Investigadores da Faculdade de Medicina da Universidade do Porto (FMUP) concluíram que o sofrimento mental materno se associa a biomarcadores de stress nos filhos, deixando-os em maior risco de desenvolver síndrome metabólico e obesidade.
O bebé começa a estabelecer, desde o seu nascimento, “uma relação de vinculação com o adulto que lhe assegura o seu conforto e sobrevivência, o seu neurodesenvolvimento, regulação emocional e resposta ao stress”, informou a Faculdade de Medicina da Universidade do Porto (FMUP).
Quando a qualidade das relações de vinculação está comprometida, podem ser espoletados mecanismos na criança que levam a variações nos níveis de cortisol (hormona do stress responsável pelo controlo dos níveis de açúcar no sangue) e a alterações comportamentais, ao nível do sono e do apetite.
O estudo envolveu os pais e cerca de 100 crianças que frequentavam a consulta de obesidade no Hospital Dona Estefânia, em Lisboa.
A investigação levada a cabo por investigadores da FMUP mostrou uma correlação significativa entre o estado mental materno e os níveis alterados de cortisol nos filhos, uma associação encontrada mais frequentemente nas raparigas.
Foram também analisadas as diferenças entre os vários tipos de vinculação entre progenitores e os filhos, destacando-se as estratégias de vinculação insegura que se desenvolvem quando “a qualidade da relação, que implica a sensibilidade e capacidade de resposta contingente do cuidador, está comprometida”, explica a investigadora Inês Pinto.
As filhas que apresentavam estratégias de relação insegura do tipo “evitante”, na qual uma situação de depressão da mãe pode fazer com que esta não seja tão responsiva a alguns sinais de sofrimento da criança, acabam por não ser capazes de se regularem emocionalmente, “podendo recorrer aos alimentos para se confortar”.
“Esta criança interpreta que o choro é algo negativo e suprime-o, seja para manter a mãe por perto ou porque sente que não surte efeito”, lê-se na nota daquela instituição. Estas crianças “raramente pedem ajuda e tentam resolver tudo sozinhas”, e são também “as que menos aparecem nas consultas”, porque “aprendem que tudo o que é emocional não pode ser verbalizado”.

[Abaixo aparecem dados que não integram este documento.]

-- ==== Sys2Proof/Tests/Slice0.lean ====
section
/-!
SUPPORT. The author's own tests: ill-formed instructions that WellFormed refuses, words written out from the encoding
tables, worked examples of the spec, and for each statement a state and operands that meet its hypotheses together
(one theorem a statement part, one line a clause).
-/

namespace Sys2Proof.Tests

open Sys2Proof Sys2Proof.Machine

set_option Elab.async false

/-! ### Small states -/

/-- Context 0 RUNNING in the image. -/
def ctx0 : Ctx := { Ctx.reset with st := .running, pc := 0x10100000 }
/-- A context RUNNING in the image, whose region 0 grants everything. -/
def ctx1 : Ctx := { Ctx.reset with
  st := .running
  pc := 0x10100020
  rgnBase := [(0, 0xF)]
  rgnLim := [(0, 0xFFFFFFC0)] }

/-- A lane that runs its image. -/
def lane1 : Lane := { Lane.reset with
  phase := .run
  ctxs := [(0, ctx0), (1, ctx1)] }

/-- The module in RUN with lane A in control, LT and its replica at `n`. -/
def at_ (n : Nat) : State :=
  { State.reset with
    laneA := { lane1 with lt := n }
    laneB := { lane1 with
      lt := n
      free := 0x800000 }
    die := { Die.reset with replica := n }
    rind := { Rind.reset with
      none_ := false
      everHeld := true
      vlogOk := true
      holdEmpty := false }
    laneLink := true }

/-- The module in RUN, at 1 s. -/
def s1 : State := at_ 100000000

/-- Change lane A. -/
def la (f : Lane → Lane) (s : State) : State := s.modLane .a f
/-- Store a register of lane A. -/
def wr (a : Nat) (v : Word) (s : State) : State := la (fun L => L.wr a v) s
/-- Change context `c` of lane A. -/
def cx (c : Nat) (f : Ctx → Ctx) (s : State) : State := la (fun L => L.modCtx c f) s
/-- Store an x register of context 1 of lane A. -/
def x1 (r : Nat) (v : Word) (s : State) : State := cx 1 (fun x => x.wx r v) s
/-- Change a unit. -/
def un (u : Nat) (f : Machine.PUnit → Machine.PUnit) (s : State) : State :=
  s.modDie (fun d => d.setUnit u (f (d.unit u)))
/-- Change a load switch. -/
def sw (n : Nat) (f : Sw → Sw) (s : State) : State := s.modDie (fun d => d.setSw n (f (d.swt n)))
/-- Store a register of the rind. -/
def rw_ (a : Nat) (v : Word) (s : State) : State := s.modRind (fun r => r.wr a v)

theorem test_ready : Ready s1 .a 1 := by unfold Ready; decide +kernel
theorem test_ready0 : Ready s1 .a 0 := by unfold Ready; decide +kernel

/-- Store a register of lane A's image of the die. -/
def im (a : Nat) (v : Word) (s : State) : State :=
  s.modDie (fun d => { d with img := ⟨(a, v) :: d.img.a, d.img.b⟩ })
/-- Change a bank supervisor. -/
def bk (k : Nat) (f : BankSup → BankSup) (s : State) : State := s.modDie (fun d => d.setBank k (f (d.bank k)))
/-- The commands on lane A's port. -/
def port (cs : List PulseCmd) (s : State) : State := s.modDie (fun d => { d with cmds := ⟨cs, d.cmds.b⟩ })
/-- Change a CAN controller of lane A. -/
def cn (c : Nat) (f : CanSt → CanSt) (s : State) : State := la (fun L => L.setCan c (f (L.canSt c))) s

/-! ### Well-formedness: one ill-formed instruction for each check (R137, R138, R148, R154) -/

theorem test_wf_v_field : (Instr.vadd .a 0 8 0 0).wf = false := by decide
theorem test_wf_v_source : (Instr.vdot .a 0 0 0 9).wf = false := by decide
theorem test_wf_v_two : (Instr.vtoq .a 0 0 8).wf = false := by decide
theorem test_wf_vsplt : (Instr.vsplt .a 0 8 0).wf = false := by decide
theorem test_wf_vins_element : (Instr.vins .a 0 0 0 4).wf = false := by decide
theorem test_wf_vext_element : (Instr.vext .a 0 0 0 4).wf = false := by decide
theorem test_wf_vsum : (Instr.vsum .a 0 0 31).wf = false := by decide
theorem test_wf_shift : (Instr.srai .a 0 1 2 32).wf = false := by decide
theorem test_wf_pair_load : (Instr.ldp .a 0 3 0 0).wf = false := by decide
theorem test_wf_vector_store : (Instr.vst .a 0 8 0 0 []).wf = false := by decide
theorem test_wf_wtlt_pair : (Instr.wtlt .a 0 0 1).wf = false := by decide
theorem test_wf_wtev_number : (Instr.wtev .a 0 0 false 0 160).wf = false := by decide
theorem test_wf_wtev_timeout : (Instr.wtev .a 0 0 true 1 0).wf = false := by decide
theorem test_wf_wtflt_no_timeout : (Instr.wtflt .a 0 0 false 2).wf = false := by decide
theorem test_wf_evpost : (Instr.evpost .a 0 64).wf = false := by decide
theorem test_wf_qput : (Instr.qput .a 0 0 0 false 0 32).wf = false := by decide
theorem test_wf_lkacq : (Instr.lkacq .a 0 0 false 0 64).wf = false := by decide
theorem test_wf_curd_pair : (Instr.curd .a 0 1 2 3 4).wf = false := by decide

/-! ### Words written out from the encoding tables of R136, R142 to R169 -/

/-- add x5, x6, x7: FMT 000, OP 0, rd 5, rs1 6, rs2 7, rs3 0, FN 0 (R142). -/
theorem test_word_add : decodeKfx .a 3 0b0000_00000_00111_00110_00101_00000_000#32 = some (.add .a 3 5 6 7) := by
  decide
/-- remu x1, x2, x3: OP 1, FN 7 (R142). -/
theorem test_word_remu : decodeKfx .a 3 0b0111_00000_00011_00010_00001_00001_000#32 = some (.remu .a 3 1 2 3) := by
  decide
/-- fnms f4, f5, f6, f7: OP 3, FN 3 (R145). -/
theorem test_word_fnms : decodeKfx .a 0 0b0011_00111_00110_00101_00100_00011_000#32 =
    some (.fnms .a 0 4 5 6 7) := by decide
/-- vmac v1, v2, v3: OP 5, FN 3 (R147). -/
theorem test_word_vmac : decodeKfx .a 0 0b0011_00000_00011_00010_00001_00101_000#32 =
    some (.vmac .a 0 1 2 3) := by decide
/-- The same with v9 is ILLEGAL (R137, R138). -/
theorem test_word_vmac_illegal : decodeKfx .a 0 0b0011_00000_00011_00010_01001_00101_000#32 = none := by decide
/-- addi x7, x5, 100: FMT 001, OP 0, imm14 100 (R148, and the assembly of R16). -/
theorem test_word_addi : decodeKfx .a 0 0b00000001100100_00101_00111_00000_001#32 =
    some (.addi .a 0 7 5 100) := by decide
/-- A reserved OP of format I is ILLEGAL (R137). -/
theorem test_word_reserved : decodeKfx .a 0 0b00000000000000_00000_00000_01011_001#32 = none := by decide
/-- sw x9, -4(x10): FMT 010, OP 10, rt 9, rs1 10, off14 -4 (R151). -/
theorem test_word_sw : decodeKfx .a 0 0b11111111111100_01010_01001_01010_010#32 =
    some (.sw .a 0 9 10 (-4) []) := by decide
/-- bltu x1, x2, +3 words: FMT 011, OP 4 (R153). -/
theorem test_word_bltu : decodeKfx .a 0 0b00000000000011_00010_00001_00100_011#32 =
    some (.bltu .a 0 1 2 3) := by decide
/-- jal x1, -1 word: FMT 100, OP 0, off19 (R153). -/
theorem test_word_jal : decodeKfx .a 0 0b1111111111111111111_00001_00000_100#32 = some (.jal .a 0 1 (-1)) := by
  decide
/-- wtev x3, timeout pair x4, event 83: FMT 101, OP 2, TM 1, imm8 83 (R154). -/
theorem test_word_wtev : decodeKfx .a 0 0b01010011_1_00100_00000_00011_00010_101#32 =
    some (.wtev .a 0 3 true 4 83) := by decide
/-- curd x1, x2, x4, x6: FMT 110, OP 2 (R158, R162). -/
theorem test_word_curd : decodeKfx .a 0 0b0000_00110_00100_00010_00001_00010_110#32 =
    some (.curd .a 0 1 2 4 6) := by decide
/-- mchol x1, x2, x3 with rs3 0: OP 21; with rs3 1 it is ILLEGAL (R137, R168). -/
theorem test_word_mchol : decodeKfx .a 0 0b0000_00000_00011_00010_00001_10101_110#32 =
    some (.mchol .a 0 1 2 3) ∧ decodeKfx .a 0 0b0000_00001_00011_00010_00001_10101_110#32 = none := by decide
/-- FMT 111 is ILLEGAL (R137). -/
theorem test_word_fmt7 : decodeKfx .a 0 0xFFFFFFFF#32 = none := by decide
/-- The table gives no bits: no word spells a command. -/
theorem test_no_table_word : decodeTableWord 32 0 = none := rfl

/-! ### The hypotheses of the statements are met -/

/-- Products: the signed overflow; immediates: a shift by 31. -/
theorem test_hyps_integer : Ready s1 .a 1 ∧
    Ready (x1 2 0xFFFFFFFF (x1 1 0x80000000 s1)) .a 1 ∧
    ((x1 2 0xFFFFFFFF (x1 1 0x80000000 s1)).ctxOf .a 1).rx 1 = 0x80000000 ∧
    ((x1 2 0xFFFFFFFF (x1 1 0x80000000 s1)).ctxOf .a 1).rx 2 = 0xFFFFFFFF ∧ (31#14).toNat < 32 := by
  repeat' apply And.intro
  all_goals decide +kernel

/-- Conversions out of range at both ends, and the NaNs. -/
theorem test_hyps_conversions : (FVal.ofWord 0x7FC00001).isNaN = true ∧ f32 0xCF800000 ≤ -2147483649 ∧
    f32Finite 0xCF800000 = true ∧ 4294967296 ≤ f32 0x4F800000 ∧ f32Finite 0x4F800000 = true := by
  repeat' apply And.intro
  all_goals decide +kernel

theorem test_hyps_nans : FVal.isNaN (FVal.ofWord (fadd 0 0x7F800000 0xFF800000).1) = true ∧
    FVal.isNaN (FVal.ofWord (fsub 0 0x7F800000 0x7F800000).1) = true ∧
    FVal.isNaN (FVal.ofWord (fmul 0 0x7F800000 0).1) = true ∧ FVal.isNaN (FVal.ofWord (fdiv 0 0 0).1) = true ∧
    (FVal.ofWord 0x7F800001).isNaN = true ∧ (FVal.ofWord 0x3F800000).isNaN = false := by
  repeat' apply And.intro
  all_goals decide +kernel

/-- 1 + 1 = 2, 2 - 1 = 1, 2 * 1 = 2, 2 / 1 = 2. -/
theorem test_hyps_exact : f32Finite 0x3F800000 = true ∧ f32Finite 0x40000000 = true ∧ f32 0x40000000 ≠ 0 ∧
    f32 0x3F800000 + f32 0x3F800000 = f32 0x40000000 ∧ f32 0x40000000 - f32 0x3F800000 = f32 0x3F800000 ∧
    f32 0x40000000 * f32 0x3F800000 = f32 0x40000000 ∧ f32 0x3F800000 ≠ 0 ∧
    f32 0x40000000 / f32 0x3F800000 = f32 0x40000000 := by
  repeat' apply And.intro
  all_goals decide +kernel

/-- v7 and element 3 are the last; Q16.16 at both ends of its range and beyond. -/
theorem test_hyps_vector : Ready s1 .a 1 ∧ (7 : RegNo).val < 8 ∧ (3 : RegNo).val < 4 ∧
    ((-0x80000001 : Int) < -0x80000000) ∧ ((0x7FFFFFFF : Int) < 0x80000000) := by
  repeat' apply And.intro
  all_goals decide +kernel

/-- jlr to a multiple of 4. -/
theorem test_hyps_jumps : Ready s1 .a 1 ∧
    (((x1 1 0x10100002 s1).ctxOf .a 1).rx 1 + (2#14).signExtend 32).toNat % 4 = 0 := by
  repeat' apply And.intro
  all_goals decide +kernel

/-- Loads and stores of each size at the last address of SRAM that holds one. -/
theorem test_hyps_sram : Ready (x1 1 0x5FFFF0 s1) .a 1 ∧
    SramAccess (x1 1 0x5FFFFF s1) .a 1 0 (((x1 1 0x5FFFFF s1).ctxOf .a 1).ea 1 0) 1 ∧
    SramAccess (x1 1 0x5FFFFE s1) .a 1 0 (((x1 1 0x5FFFFE s1).ctxOf .a 1).ea 1 0) 2 ∧
    SramAccess (x1 1 0x5FFFFC s1) .a 1 0 (((x1 1 0x5FFFFC s1).ctxOf .a 1).ea 1 0) 4 ∧
    SramAccess (x1 1 0x5FFFF8 s1) .a 1 0 (((x1 1 0x5FFFF8 s1).ctxOf .a 1).ea 1 0) 8 ∧
    SramAccess (x1 1 0x5FFFF0 s1) .a 1 0 (((x1 1 0x5FFFF0 s1).ctxOf .a 1).ea 1 0) 16 ∧
    SramAccess (x1 1 0x5FFFFF s1) .a 1 1 (((x1 1 0x5FFFFF s1).ctxOf .a 1).ea 1 0) 1 ∧
    SramAccess (x1 1 0x5FFFFE s1) .a 1 1 (((x1 1 0x5FFFFE s1).ctxOf .a 1).ea 1 0) 2 ∧
    SramAccess (x1 1 0x5FFFFC s1) .a 1 1 (((x1 1 0x5FFFFC s1).ctxOf .a 1).ea 1 0) 4 ∧
    SramAccess (x1 1 0x5FFFF8 s1) .a 1 1 (((x1 1 0x5FFFF8 s1).ctxOf .a 1).ea 1 0) 8 ∧
    SramAccess (x1 1 0x5FFFF0 s1) .a 1 1 (((x1 1 0x5FFFF0 s1).ctxOf .a 1).ea 1 0) 16 ∧
    (30 : RegNo).val % 2 = 0 ∧ (7 : RegNo).val < 8 := by
  repeat' apply And.intro
  all_goals first | decide +kernel | exact fun _ => rfl

/-- Flash at its last word, the context file of context 0, and a register block. -/
theorem test_hyps_beyond_sram : Ready (x1 1 0x13FFFFFC s1) .a 1 ∧
    ((x1 1 0x13FFFFFC s1).ctxOf .a 1).ea 1 0 = 0x13FFFFFC ∧
    (s1.ctxOf .a 1).granted 1 0 0x13FFFFFC = true ∧ Ready s1 .a 0 ∧
    ((cx 0 (fun x => x.wx 1 0x2000FFFC) s1).ctxOf .a 0).ea 1 0 = 0x2000FFFC ∧ 0x2000FFFC % 4 = 0 ∧
    ((cx 0 (fun x => x.wx 1 0x2000FFFF) s1).ctxOf .a 0).ea 1 0 = 0x2000FFFF ∧
    ((x1 1 0x40020000 s1).ctxOf .a 1).ea 1 0 = 0x40020000 ∧ supervisorOnly 0x40020000 = false ∧
    (s1.ctxOf .a 1).granted 1 0 0x40020000 = true := by
  repeat' apply And.intro
  all_goals decide +kernel

/-- A store to bank 0, whose priority port is either, with each master of the other port. -/
theorem test_hyps_collision : Ready s1 .a 1 ∧ SramAccess s1 .a 1 1 ((s1.ctxOf .a 1).ea 0 0) 4 ∧
    s1.laneA.owner (bankOf ((s1.ctxOf .a 1).ea 0 0)) = 1 ∧ (6 : Fin 14).val ∈ [6, 7, 12, 13] ∧
    (13 : Fin 14).val ∈ [6, 7, 12, 13] := by
  repeat' apply And.intro
  all_goals first | decide +kernel | exact fun _ => rfl

/-- Each cause of R633 is met, by a context other than 0, where no earlier one is. -/
theorem test_hyps_causes :
    let L := lane1
    let F := la (fun L => L.setFld 0x40040200 0 3 0) s1
    ¬(0x600000 < 0x600000) ∧ L.dataFault 1 0x600000 4 false true = some 5 ∧
    L.dataFault 1 0x5FFFFE 4 false true = some 3 ∧ L.dataFault 1 0x40030000 4 false true = some 2 ∧
    L.dataFault 2 0x100 4 true true = some 4 ∧ L.dataFault 1 0x40020000 1 false false = some 5 ∧
    L.dataFault 1 0x10000000 4 true true = some 5 ∧ F.laneA.dataFault 1 0 4 true true = some 6 ∧
    L.dataFault 1 0 4 true true = none ∧ L.dataFault 0 0x2000FFFC 4 true true = none ∧
    L.dataFault 0 0x2000FFFF 1 true false = none := by decide +kernel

De acordo com a também médica pedopsiquiatra no hospital Beatriz Ângelo, em Loures, este processo pode culminar num cenário de compensação através em desregulações hormonais.
Já nas estratégias de vinculação insegura do tipo ansioso, as crianças percebem “que nem sempre as mães estão presentes, mas que podem forçar a resposta materna, se exagerarem os seus estados”.
“São essas que mais aparecem na consulta, que pedem ajuda, mas nas quais não foram encontradas associações com as hormonas do stress”, referiu Inês Pinto.
Para a investigadora, a intervenção dos profissionais de saúde deve ser adaptada consoante o tipo de vinculação. Enquanto na relação de vinculação insegura do tipo evitante é necessário ajudar as crianças a verbalizar os sentimentos, no grupo ansioso é preciso auxiliá-las a distinguir “uma dor real daquela que não é”.
Os resultados desta investigação, desenvolvida no programa doutoral em Metabolismo: Clínica e Experimentação da FMUP e orientada pelo professor catedrático Rui Coelho, sublinham a importância da qualidade da relação de vinculação entre a mãe e o filho, do funcionamento familiar e do estado mental de pais e filhos quando se estuda a obesidade infantil.
“Deste modo, ao protegerem os seus filhos do stress excessivo e que perturba o funcionamento e o desenvolvimento dos sistemas neurofisiológicos, contribuem para a redução do risco da obesidade infantil”, acrescentou a investigadora.